-- ==== Sys2Proof/Machine/Logical.lean ====
section
/-! DEFINITION. AND, OR, XOR (41_logical.md R230): bit by bit on 16 bits; Z and N are assigned, C and
O keep their value. -/

namespace Sys2Proof.Machine

/-- AND: `x[rd] <- x[rs1] & x[rs2]`; Z, N (R231). -/
def execAnd (rd rs1 rs2 : Reg) (s : State) : Outcome :=
  let r := readReg s rs1 &&& readReg s rs2
  .next (writeResult s rd r (assignZN s.flags r))

/-- OR: `x[rd] <- x[rs1] | x[rs2]`; Z, N (R232). -/
def execOr (rd rs1 rs2 : Reg) (s : State) : Outcome :=
  let r := readReg s rs1 ||| readReg s rs2
  .next (writeResult s rd r (assignZN s.flags r))

/-- XOR: `x[rd] <- x[rs1] ^ x[rs2]`; Z, N (R233). -/
def execXor (rd rs1 rs2 : Reg) (s : State) : Outcome :=
  let r := readReg s rs1 ^^^ readReg s rs2
  .next (writeResult s rd r (assignZN s.flags r))

end Sys2Proof.Machine
end

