/-- Settles O34: BLT is taken on N itself. -/
theorem branchIfLessThan : Obligations.BranchIfLessThan :=
  ⟨fun _ h => (DecodesTo.blt h).decode_eq, fun off s =>
    ⟨fun hn => Asm.branchIf_of_taken hn rfl, fun hn => branchIf_of_not_taken hn off s⟩⟩

end Sys2Proof.Machine

/-! ## NOP and HALT (44_special.md) -/

namespace Sys2Proof.Machine

/-- A running machine whose word at PC decodes to `i` executes `i` after the fetch phase. -/
theorem step_of_decode {s : State} {i : Instr} (hrun : Running s) (hpc : Fetchable s.pc)
    (hi : decode (readWord s s.pc) = i) : step s = exec i (afterFetch s (readWord s s.pc)) := by
  rw [step_of_fetch hrun hpc, hi]

/-- A run stays in a state that its own step does not leave. -/
theorem stateAfter_of_standsAfter_self {s : State} (h : standsAfter s (step s) = s) (k : Nat) :
    stateAfter k s = s :=
  stateAfter_induction (P := (· = s)) (fun u hu => by rw [hu, h]) k s rfl

/-- R281: a halted machine stands where it is for any number of steps. -/
theorem stateAfter_of_halted {s : State} (h : s.halted = true) (k : Nat) : stateAfter k s = s :=
  stateAfter_of_standsAfter_self (by rw [step_of_halted h, standsAfter]) k

theorem exec_nop (s : State) : exec .nop s = .next s := rfl

theorem exec_halt (s : State) : exec .halt s = .next { s with halted := true } := rfl

/-- Settles O38: NOP keeps the state that the fetch phase leaves. -/
theorem noOperation : Obligations.NoOperation := by
  refine ⟨fun _ h => (DecodesTo.nop h).decode_eq, exec_nop, fun s hrun hpc hnop => ?_⟩
  rw [step_of_decode hrun hpc hnop, exec_nop, afterFetch, readWord]

/-- Settles O39: HALT sets the run state after the fetch phase, and a halted machine takes no step. -/
theorem haltStopsExecution : Obligations.HaltStopsExecution := by
  refine ⟨fun _ h => (DecodesTo.halt h).decode_eq, exec_halt, fun s hrun hpc hhalt => ?_⟩
  refine ⟨_, ?_, rfl, ⟨rfl, hrun.2⟩, fun k => ?_⟩
  · rw [step_of_decode hrun hpc hhalt, exec_halt, afterFetch, readWord]
  · rw [stateAfter_of_halted rfl k]
    exact ⟨rfl, step_of_halted rfl⟩

end Sys2Proof.Machine

/-! ## The five faults and the state they leave (60_exceptions.md R301, R302) -/

namespace Sys2Proof.Machine

/-! ### A faulted machine (R301) -/

/-- R301: a machine that is marked and not halted answers its fault again. -/
theorem step_of_faultMark {s : State} {f : Fault} (hhalted : s.halted = false)
    (hmark : s.faultMark = some f) : step s = .fault f := by
  simp [step, hhalted, hmark]

theorem halted_of_step_fault {s : State} {f : Fault} (h : step s = .fault f) :
    s.halted = false := by
  refine Bool.eq_false_iff.2 fun hhalted => ?_
  rw [step_of_halted hhalted] at h
  cases h

theorem step_faultedState {s : State} (f : Fault) (h : s.halted = false) :
    step (faultedState s f) = .fault f :=
  step_of_faultMark h (faultedState_faultMark s f)

/-- R301: a faulted machine stands where it is for any number of steps. -/
theorem stateAfter_faultedState {s : State} (f : Fault) (h : s.halted = false) (k : Nat) :
    stateAfter k (faultedState s f) = faultedState s f :=
  stateAfter_of_standsAfter_self (standsAfter_of_step_fault (step_faultedState f h)) k

theorem not_final_faultedState (s : State) (f : Fault) : ¬ Final (faultedState s f) :=
  fun ⟨_, hmark⟩ => Option.some_ne_none f hmark

/-- Settles O10: the machine stands in the marked state, whose own step answers the fault again. -/
theorem faultingStepChangesNothing : Obligations.FaultingStepChangesNothing := by
  intro s f ⟨hhalted, _⟩ hstep
  rw [standsAfter_of_step_fault hstep]
  refine ⟨rfl, rfl, rfl, rfl, rfl, hhalted, rfl, rfl, rfl, rfl, rfl, not_final_faultedState s f,
    fun k => ?_⟩
  rw [stateAfter_faultedState f hhalted k]
  exact ⟨rfl, step_faultedState f hhalted⟩

/-! ### The invariant in any state the machine stands in -/

/-- The mark a faulting step sets goes on a machine that is not halted, so it keeps the invariant. -/
theorem Invariant.after_standsAfter {s : State} (h : Invariant s) :
    Invariant (standsAfter s (step s)) := by
  cases hstep : step s with
  | next t => exact stepKeepsTheInvariant s t h hstep
  | fault f =>
    have hhalted : s.halted = false := halted_of_step_fault hstep
    exact { h with notBoth := .inr hhalted }
  | refused r => exact h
=-=-=-=-=
Work task: Repeat, word for word, the lines from the opening of the material through the line containing "N (R232). -/".

Response to this exercise:
-- ==== Sys2Proof/Machine/Logical.lean ====
section
/-! DEFINITION. AND, OR, XOR (41_logical.md R230): bit by bit on 16 bits; Z and N are assigned, C and
O keep their value. -/

namespace Sys2Proof.Machine

/-- AND: `x[rd] <- x[rs1] & x[rs2]`; Z, N (R231). -/
def execAnd (rd rs1 rs2 : Reg) (s : State) : Outcome :=
  let r := readReg s rs1 &&& readReg s rs2
  .next (writeResult s rd r (assignZN s.flags r))

/-- OR: `x[rd] <- x[rs1] | x[rs2]`; Z, N (R232). -/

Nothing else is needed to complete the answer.